The emotional thought pattern of overreacting creates the tendency to come down hard on ourselves which reinforces our being our own harshest critics. Overreaction creates a negative mental formula: negative subjects or events trigger negative self-talk, and the outcome is negative results in our lives. For example, when people are asked: “What are you going to do after your leave your company?” it triggers the thought pattern: “What the heck is wrong with me, since I don’t have the foggiest idea of what I am going to do with my life?” This often results in a harmful decision: “I am going to stop the discussion of leaving my company anytime that the subject is brought up.”
Jumping to Negative Conclusions
“I Know It Won’t Work Out”
Jumping to negative conclusions is another “emotional thought pattern.” The need of people who use absolute positive thinking to make decisions quickly in order to not deal with ambiguity or uncertainty creates the tendency for us to believe negative conclusions about ourselves without giving them any careful thought or analysis.
The “emotional thought pattern” of jumping to conclusions creates the false beliefs that: “ I don’t measure up” or “I’m never good enough” which results in prejudging the idea of making a personal transition by assuming that it is not going to work out. The false conclusion stops many people from thinking about the whole idea of “what’s next” which leaves their futures open to chance. Another way the deceptive emotional thought pattern of “jumping to conclusions” interferes with making a successful transition is by a process known as negative forecasting which causes people to imagine that the transition process will turn out badly based on no logical reasoning.

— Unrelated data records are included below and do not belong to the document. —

-- ==== Sys2Proof/Machine/Flags.lean ====
section
/-! DEFINITION. The grouping store and the flags of one pass (`10_state.md` R18, R19, R20, R24;
`41_frame_encoder.md` R113, R114, R115). -/

namespace Sys2Proof.Machine

/-- One entry of a bank's grouping: a value and the mask of the bank's channels that hold it (R18). -/
structure Group where
  val : Byte
  mask : Mask
  deriving DecidableEq, Repr

/-- `GRP[b]`, `COLOR[b]` and `CHG[b]` of one bank (R18, R19, R20); `NGRP[b]` is the length of `groups`. -/
structure Bank where
  groups : List Group
  color : Bool
  chg : Bool
  deriving DecidableEq, Repr

/-- The flags and the grouping of a bank at the start of a pass (R116): `CHG[b] <- FORCE` (R20). -/
def Bank.start (force : Bool) : Bank := { groups := [], color := false, chg := force }

/-- The mask with the one bit of channel `k` of a bank. -/
def channelBit (k : Nat) : Mask := BitVec.twoPow 16 k

/-- `GroupInsert` (R113): the first entry with the value takes the channel's bit, else a new last entry does. -/
def groupInsert (v : Byte) (k : Nat) : List Group → List Group
  | [] => [{ val := v, mask := channelBit k }]
  | g :: gs =>
    if g.val = v then { g with mask := g.mask ||| channelBit k } :: gs
    else g :: groupInsert v k gs

/-- A value strictly between fully off and fully on (R114). -/
def isMid (v : Byte) : Bool := v != 0x00 && v != 0xFF

/-- What channel `k` of a bank, with value `v` and history `old`, does to the bank (R113, R114, R115). -/
def Bank.channel (v old : Byte) (k : Nat) (b : Bank) : Bank :=
  { groups := groupInsert v k b.groups
    color := b.color || isMid v
    chg := b.chg || v != old }

/-- `PASS_CHG`, the OR of the pass's `CHG[b]`, 0 for a pass of no bank (R20, R124). -/
def passChanged (banks : List Bank) : Bool := banks.any (·.chg)

end Sys2Proof.Machine
end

Inferiority: “I Don’t Measure Up”
When we don’t live up to our ideal standards or achieve unattainable goals, the either/ or basis of absolute positive thinking causes us to feel like failures, and it further confirms the negative beliefs about ourselves that have been repressed by absolute positive thinking. The emotional thought pattern of inferiority causes us to think negatively about ourselves which reinforces negative personal convictions. Believing that who we are doesn’t measure up leads to the conviction that who we are has no value and that what we have to say or do is equally of no value to other people.
The emotional thought pattern of inferiority often causes people to feel second-rate to others who they believe are more intelligent, attractive, social or successful than they are. It makes them feel bad for not coming from a perfect background, being perfect, doing everything perfectly. Measuring ourselves to the absolute standards of perfectionism often results in our having low opinions of ourselves and feeling frustration and a deep sense of powerlessness.
The expanded awareness of balanced thinking helps you realize that absolute positive thinking creates a self-reinforcing feedback loop which causes us to feel negative about ourselves and creates the need to always think positively which is an overcompensation for feeling bad.
Balancing the way you think counterbalances the negative effects of absolute positive thinking by having you correctly believe that: “I do measure up.” You can fail and it can be a great learning experience. Balanced thinking offsets the emotional thought pattern of oversimplification and helps you realize that you are not a failure if you fail because what you do does not define who you are. Another way balanced thinking counterbalances the emotional thought pattern of oversimplification is by helping you discover the true positive facts of who you really are and focus on the details that need to be addressed for successful outcomes.